Женевьева кивает. У Вернике сияющее лицо. Они убили ее, но что именно они в ней уничтожили? — размышляю я. Может быть, это есть в каждом из нас, засыпанное, запрятанное, и что это такое в действительности? Разве его нет и во мне? И так же ли его успели убить или его никогда не выпускали на свободу? Есть оно только сейчас или существовало до меня и будет существовать после меня, как более важное, чем я сам? Или вся эта путаница только кажется чем-то глубоким, а на самом деле она только сдвиг ощущений, иллюзия, бессмыслица, которую мы принимаем за глубокомыслие, как утверждает Вернике? Но почему же тогда я это неведомое любил, почему оно на меня прыгнуло, точно леопард на вола? Почему я не в силах его забыть? И не вопреки ли теориям Вернике мне казалось, словно в тесной комнате распахнули дверь и стали видны и дождь, и молнии, и звезды?
Я встаю.
— Что с вами? — спрашивает Вернике. — Вы нервничаете, как… — Он делает паузу, затем продолжает: — Как курс доллара!

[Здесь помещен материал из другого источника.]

theorem Keeps.execDebugOpen {s0 : State} (s : State) (h : Keeps s0 s) : KeepsR s0 (execDebugOpen s) := by
  unfold Sys2Proof.Machine.execDebugOpen
  try dsimp only
  repeat'
      first
      | with_reducible assumption | with_reducible refine Keeps.mboxGo _ _ ?_ | with_reducible refine Keeps.bar0 _ _ ?_ ?_
      | with_reducible refine KeepsR.next ?_ | intro _

theorem Keeps.spdm {s0 : State} (s : State) (f : State → State) (h : Keeps s0 s) (hf1 : ∀ y0, Keeps s0 y0 → Keeps s0 (f y0)) : Keeps s0 (State.spdm s f) := by
  unfold Sys2Proof.Machine.State.spdm
  try dsimp only
  repeat'
      first
      | with_reducible assumption | with_reducible refine hf1 _ ?_ | with_reducible refine Keeps.emit _ _ ?_ | with_reducible refine Keeps.ite ?_ ?_

theorem Keeps.spdmVca {s0 : State} (s : State) (req rsp : Bytes) (h : Keeps s0 s) : Keeps s0 (State.spdmVca s req rsp) := by
  unfold Sys2Proof.Machine.State.spdmVca
  try dsimp only
  repeat' first | with_reducible assumption | with_reducible refine Keeps.modSec _ _ ?_ | with_reducible refine Keeps.emit _ _ ?_

theorem Keeps.spdmCert {s0 : State} (s : State) (req rsp : Bytes) (h : Keeps s0 s) : Keeps s0 (State.spdmCert s req rsp) := by
  unfold Sys2Proof.Machine.State.spdmCert
  try dsimp only
  repeat' first | with_reducible assumption | with_reducible refine Keeps.modSec _ _ ?_ | with_reducible refine Keeps.emit _ _ ?_

theorem Keeps.spdmError {s0 : State} (s : State) (h : Keeps s0 s) : Keeps s0 (State.spdmError s) := by
  unfold Sys2Proof.Machine.State.spdmError
  try dsimp only
  repeat' first | with_reducible assumption | with_reducible refine Keeps.emit _ _ ?_

theorem Keeps.drawNonce {s0 : State} (s : State) (h : Keeps s0 s) : KeepsQ s0 (State.drawNonce s) := by
  unfold Sys2Proof.Machine.State.drawNonce
  try dsimp only
  repeat' first | with_reducible assumption | with_reducible refine Keeps.setFresh _ ?_ | with_reducible refine KeepsQ.pair ?_

theorem Keeps.execGetVersion {s0 : State} (req : Bytes) (s : State) (h : Keeps s0 s) : KeepsR s0 (execGetVersion req s) := by
  unfold Sys2Proof.Machine.execGetVersion
  try dsimp only
  repeat'
      first
      | with_reducible assumption | with_reducible refine Keeps.spdmVca _ _ _ ?_ | with_reducible refine Keeps.spdm _ _ ?_ ?_
      | with_reducible refine Keeps.modSec _ _ ?_ | with_reducible refine KeepsR.next ?_ | intro _

theorem Keeps.execGetCapabilities {s0 : State} (req : Bytes) (s : State) (h : Keeps s0 s) : KeepsR s0 (execGetCapabilities req s) := by
  unfold Sys2Proof.Machine.execGetCapabilities
  try dsimp only
  repeat'
      first
      | with_reducible assumption | with_reducible refine Keeps.spdmVca _ _ _ ?_ | with_reducible refine Keeps.spdm _ _ ?_ ?_
      | with_reducible refine KeepsR.next ?_ | intro _

theorem Keeps.execNegotiateAlgorithms {s0 : State} (req : Bytes) (s : State) (h : Keeps s0 s) : KeepsR s0 (execNegotiateAlgorithms req s) := by
  unfold Sys2Proof.Machine.execNegotiateAlgorithms
  try dsimp only
  repeat'
      first
      | with_reducible assumption | with_reducible refine Keeps.spdmVca _ _ _ ?_ | with_reducible refine Keeps.spdm _ _ ?_ ?_
      | with_reducible refine KeepsR.next ?_ | intro _

theorem Keeps.execGetDigests {s0 : State} (req : Bytes) (s : State) (h : Keeps s0 s) : KeepsR s0 (execGetDigests req s) := by
  unfold Sys2Proof.Machine.execGetDigests
  try dsimp only
  repeat'
      first
      | with_reducible assumption | with_reducible refine Keeps.spdmCert _ _ _ ?_ | with_reducible refine Keeps.spdm _ _ ?_ ?_
      | with_reducible refine KeepsR.next ?_ | intro _

theorem Keeps.execGetCertificate {s0 : State} (req : Bytes) (slot : BitVec 4) (offset len : Nat) (s : State) (h : Keeps s0 s) : KeepsR s0 (execGetCertificate req slot offset len s) := by
  unfold Sys2Proof.Machine.execGetCertificate
  try dsimp only
  repeat'
      first
      | with_reducible assumption | with_reducible refine Keeps.spdmError _ ?_ | with_reducible refine Keeps.spdmCert _ _ _ ?_
      | with_reducible refine Keeps.spdm _ _ ?_ ?_ | with_reducible refine KeepsR.next ?_ | intro _ | split

theorem Keeps.execChallenge {s0 : State} (req : Bytes) (slot : BitVec 4) (a2 : Bytes) (s : State) (h : Keeps s0 s) : KeepsR s0 (execChallenge req slot a2 s) := by
  unfold Sys2Proof.Machine.execChallenge
  try dsimp only
  repeat'
      first
      | with_reducible assumption | with_reducible refine Keeps.drawNonce _ ?_ | with_reducible refine KeepsQ.of (Keeps.drawNonce _ ?_) (by assumption)
      | with_reducible refine KeepsQ.snd (Keeps.drawNonce _ ?_) | with_reducible refine Keeps.spdmError _ ?_ | with_reducible refine Keeps.spdm _ _ ?_ ?_
      | with_reducible refine Keeps.modSec _ _ ?_ | with_reducible refine Keeps.draw _ ?_
      | with_reducible refine KeepsQ.of (Keeps.draw _ ?_) (by assumption) | with_reducible refine KeepsQ.snd (Keeps.draw _ ?_)
      | with_reducible refine Keeps.emit _ _ ?_ | with_reducible refine KeepsR.next ?_ | intro _ | split

theorem Keeps.execGetMeasurements {s0 : State} (req : Bytes) (index : BitVec 8) (signed : Bool) (a3 : Bytes) (s : State) (h : Keeps s0 s) : KeepsR s0 (execGetMeasurements req index signed a3 s) := by
  unfold Sys2Proof.Machine.execGetMeasurements
  try dsimp only
  repeat'
      first
      | with_reducible assumption | with_reducible refine Keeps.drawNonce _ ?_ | with_reducible refine KeepsQ.of (Keeps.drawNonce _ ?_) (by assumption)
      | with_reducible refine KeepsQ.snd (Keeps.drawNonce _ ?_) | with_reducible refine Keeps.spdmError _ ?_ | with_reducible refine Keeps.spdm _ _ ?_ ?_
      | with_reducible refine Keeps.modSec _ _ ?_ | with_reducible refine Keeps.draw _ ?_
      | with_reducible refine KeepsQ.of (Keeps.draw _ ?_) (by assumption) | with_reducible refine KeepsQ.snd (Keeps.draw _ ?_)
      | with_reducible refine Keeps.emit _ _ ?_ | with_reducible refine KeepsR.next ?_ | intro _ | split

theorem Keeps.modMeter {s0 : State} (s : State) (f : Meter → Meter) (h : Keeps s0 s) : Keeps s0 (State.modMeter s f) := by
  unfold Sys2Proof.Machine.State.modMeter
  try dsimp only
  repeat' first | with_reducible assumption | with_reducible refine Keeps.setMeter _ ?_

theorem Keeps.emitRecord {s0 : State} (s : State) (kind : Nat) (lost : Bool) (h : Keeps s0 s) : Keeps s0 (State.emitRecord s kind lost) := by
  unfold Sys2Proof.Machine.State.emitRecord
  try dsimp only
  repeat' first | with_reducible assumption | with_reducible refine Keeps.modMeter _ _ ?_

theorem Keeps.powerSecond {s0 : State} (s : State) (w : ℚ) (h : Keeps s0 s) : Keeps s0 (State.powerSecond s w) := by
  unfold Sys2Proof.Machine.State.powerSecond
  try dsimp only
  repeat'
      first
      | with_reducible assumption | with_reducible refine Keeps.modPower _ _ ?_ | with_reducible refine Keeps.pwrEvent _ _ ?_
      | with_reducible refine Keeps.raise _ _ ?_ | with_reducible refine Keeps.ite ?_ ?_

theorem Keeps.execFuelagrimSecond {s0 : State} (mj : Nat) (overRange checkOk : Bool) (s : State) (h : Keeps s0 s) : KeepsR s0 (execFuelagrimSecond mj overRange checkOk s) := by
  unfold Sys2Proof.Machine.execFuelagrimSecond
  try dsimp only
  repeat'
      first
      | with_reducible assumption | with_reducible refine Keeps.powerSecond _ _ ?_ | with_reducible refine Keeps.modMeter _ _ ?_
      | with_reducible refine Keeps.raise _ _ ?_ | with_reducible refine KeepsR.next ?_ | with_reducible exact KeepsR.fault | intro _ | split

theorem Keeps.execMeterRecord {s0 : State} (s : State) (h : Keeps s0 s) : KeepsR s0 (execMeterRecord s) := by
  unfold Sys2Proof.Machine.execMeterRecord
  try dsimp only
  repeat'
      first
      | with_reducible assumption | with_reducible refine Keeps.emitRecord _ _ _ ?_ | with_reducible refine Keeps.modMeter _ _ ?_
      | with_reducible refine Keeps.modTag _ _ ?_ | with_reducible refine KeepsR.next ?_ | intro _ | split

theorem Keeps.execMeterTagRetry {s0 : State} (s : State) (h : Keeps s0 s) : KeepsR s0 (execMeterTagRetry s) := by
  unfold Sys2Proof.Machine.execMeterTagRetry
  try dsimp only
  repeat'
      first
      | with_reducible assumption | with_reducible refine Keeps.modMeter _ _ ?_ | with_reducible refine Keeps.modTag _ _ ?_
      | with_reducible refine Keeps.raise _ _ ?_ | with_reducible refine KeepsR.next ?_ | intro _ | split

theorem Keeps.writeSign {s0 : State} (s : State) (v : Word) (h : Keeps s0 s) : Keeps s0 (State.writeSign s v) := by
  unfold Sys2Proof.Machine.State.writeSign
  try dsimp only
  repeat' first | with_reducible assumption | with_reducible refine Keeps.emitRecord _ _ _ ?_ | with_reducible refine Keeps.ite ?_ ?_

theorem Keeps.execSign {s0 : State} (v : Word) (s : State) (h : Keeps s0 s) : KeepsR s0 (execSign v s) := by
  unfold Sys2Proof.Machine.execSign
  try dsimp only
  repeat'
      first
      | with_reducible assumption | with_reducible refine Keeps.writeSign _ _ ?_ | with_reducible refine Keeps.bar0 _ _ ?_ ?_
      | with_reducible refine KeepsR.next ?_ | intro _

theorem Keeps.execParameterSetLoad {s0 : State} (s : State) (h : Keeps s0 s) : KeepsR s0 (execParameterSetLoad s) := by
  unfold Sys2Proof.Machine.execParameterSetLoad
  try dsimp only
  repeat'
      first
      | with_reducible assumption | with_reducible refine Keeps.modMeter _ _ ?_ | with_reducible refine KeepsR.next ?_ | intro _ | split

theorem Keeps.modSteward {s0 : State} (s : State) (f : Steward → Steward) (h : Keeps s0 s) : Keeps s0 (State.modSteward s f) := by
  unfold Sys2Proof.Machine.State.modSteward
  try dsimp only
  repeat' first | with_reducible assumption | with_reducible refine Keeps.setSteward _ ?_

theorem Keeps.refreshMirrors {s0 : State} (s : State) (h : Keeps s0 s) : Keeps s0 (State.refreshMirrors s) := by
  unfold Sys2Proof.Machine.State.refreshMirrors
  try dsimp only
  repeat' first | with_reducible assumption | with_reducible refine Keeps.modSteward _ _ ?_

theorem Keeps.execLoadWindow {s0 : State} (load : Fin 101) (waitUs : Nat) (s : State) (h : Keeps s0 s) : KeepsR s0 (execLoadWindow load waitUs s) := by
  unfold Sys2Proof.Machine.execLoadWindow
  try dsimp only
  repeat'
      first
      | with_reducible assumption | with_reducible refine Keeps.refreshMirrors _ ?_ | with_reducible refine Keeps.modSteward _ _ ?_
      | with_reducible refine Keeps.modPower _ _ ?_ | with_reducible refine Keeps.sbSet _ _ ?_ | with_reducible refine Keeps.raiseLimited _ _ _ _ _ ?_
      | with_reducible refine KeepsR.next ?_ | intro _ | split

theorem Keeps.pollDevice {s0 : State} (nak : List Nat) (s : State) (d : Nat) (h : Keeps s0 s) : Keeps s0 (State.pollDevice nak s d) := by
  unfold Sys2Proof.Machine.State.pollDevice
  try dsimp only
  repeat'
      first
      | with_reducible assumption | with_reducible refine Keeps.modSteward _ _ ?_ | with_reducible refine Keeps.raise _ _ ?_
      | with_reducible refine Keeps.ite ?_ ?_

theorem Keeps.isolate {s0 : State} (segs : List Nat) (f : PollFacts) (s : State) (h : Keeps s0 s) : Keeps s0 (State.isolate segs f s) := by
  unfold Sys2Proof.Machine.State.isolate
  try dsimp only
  repeat'
      first
      | with_reducible assumption | with_reducible refine Keeps.modSteward _ _ ?_ | with_reducible refine Keeps.raise _ _ ?_
      | with_reducible refine Keeps.foldl _ _ _ ?_ ?_ | with_reducible refine Keeps.ite ?_ ?_ | intro _

theorem Keeps.busChanged {s0 : State} (s : State) (was : Bool) (h : Keeps s0 s) : Keeps s0 (State.busChanged s was) := by
  unfold Sys2Proof.Machine.State.busChanged
  try dsimp only
  repeat'
      first
      | with_reducible assumption | with_reducible refine Keeps.updateCap _ ?_ | with_reducible refine Keeps.sbSet _ _ ?_
      | with_reducible refine Keeps.ite ?_ ?_

theorem Keeps.execSensorPoll {s0 : State} (slow : Bool) (f : PollFacts) (s : State) (h : Keeps s0 s) : KeepsR s0 (execSensorPoll slow f s) := by
  unfold Sys2Proof.Machine.execSensorPoll
  try dsimp only
  repeat'
      first
      | with_reducible assumption | with_reducible refine Keeps.busChanged _ _ ?_ | with_reducible refine Keeps.isolate _ _ _ ?_
      | with_reducible refine Keeps.pollDevice _ _ _ ?_ | with_reducible refine Keeps.modSteward _ _ ?_
      | with_reducible refine Keeps.raiseLimited _ _ _ _ _ ?_ | with_reducible refine Keeps.foldl _ _ _ ?_ ?_ | with_reducible refine KeepsR.next ?_
      | intro _ | split

theorem Keeps.execRetest {s0 : State} (v : Word) (f : PollFacts) (s : State) (h : Keeps s0 s) : KeepsR s0 (execRetest v f s) := by
  unfold Sys2Proof.Machine.execRetest
  try dsimp only
  repeat'
      first
      | with_reducible assumption | with_reducible refine Keeps.busChanged _ _ ?_ | with_reducible refine Keeps.isolate _ _ _ ?_
      | with_reducible refine Keeps.modSteward _ _ ?_ | with_reducible refine Keeps.updateCap _ ?_ | with_reducible refine KeepsR.next ?_ | intro _ | split

theorem Keeps.execAlertResponse {s0 : State} (s : State) (h : Keeps s0 s) : KeepsR s0 (execAlertResponse s) := by
  unfold Sys2Proof.Machine.execAlertResponse
  try dsimp only
  repeat'
      first
      | with_reducible assumption | with_reducible refine Keeps.modSteward _ _ ?_ | with_reducible refine Keeps.emit _ _ ?_
      | with_reducible refine KeepsR.next ?_ | intro _ | split

theorem Keeps.execSmbusTimeout {s0 : State} (s : State) (h : Keeps s0 s) : KeepsR s0 (execSmbusTimeout s) := by
  unfold Sys2Proof.Machine.execSmbusTimeout
  try dsimp only
  repeat' first | with_reducible assumption | with_reducible refine Keeps.emit _ _ ?_ | with_reducible refine KeepsR.next ?_ | split

theorem Keeps.chooseBank {s0 : State} (s : State) (a1 : List Bool) (h : Keeps s0 s) : KeepsQ s0 (State.chooseBank s a1) := by
  induction a1 generalizing s with
  | nil => (unfold Sys2Proof.Machine.State.chooseBank; try dsimp only); repeat'
      first
      | with_reducible assumption | (with_reducible refine ih _ ?_)
      | (with_reducible refine KeepsQ.snd (ih _ ?_)) | with_reducible refine Keeps.raise _ _ ?_ | with_reducible refine KeepsQ.pair ?_
  | cons x r ih => (unfold Sys2Proof.Machine.State.chooseBank; try dsimp only); repeat'
      first
      | with_reducible assumption | (with_reducible refine ih _ ?_) | (with_reducible refine KeepsQ.of (ih _ ?_) (by assumption))
      | (with_reducible refine KeepsQ.snd (ih _ ?_)) | with_reducible refine Keeps.raise _ _ ?_ | with_reducible refine KeepsQ.pair ?_ | split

— Ах, доллар, — подхватывает мать Женевьевы и вздыхает. — Прямо несчастье! К счастью, дядя Гастон…
Я уже не слышу, что сделал дядя Гастон. Вдруг я оказываюсь во дворе и только помню, что еще успел сказать Изабелле: «Спасибо за все», — а она удивленно ответила: «Но за что же?»
Медленно спускаюсь я с холма. Спокойной ночи, милая моя, буйное сердце мое, думаю я. Прощай, Изабелла! Ты не утонула, это вдруг становится мне ясно. Ты не померкла и не умерла. Ты только отступила вглубь, ты отлетела, и даже не это: ты вдруг стала незримой, подобно древним богам, оттого что изменилась длина волны, на которой их видели, ты здесь, но ты неуловима, все всегда здесь, ничто не исчезает, по нему только проходят свет и тени, оно всегда тут — наше лицо до рождения и после смерти, оно иногда просвечивает сквозь то, что мы считаем жизнью, и на миг ослепляет нас, поэтому мы никогда потом уже не бываем прежними.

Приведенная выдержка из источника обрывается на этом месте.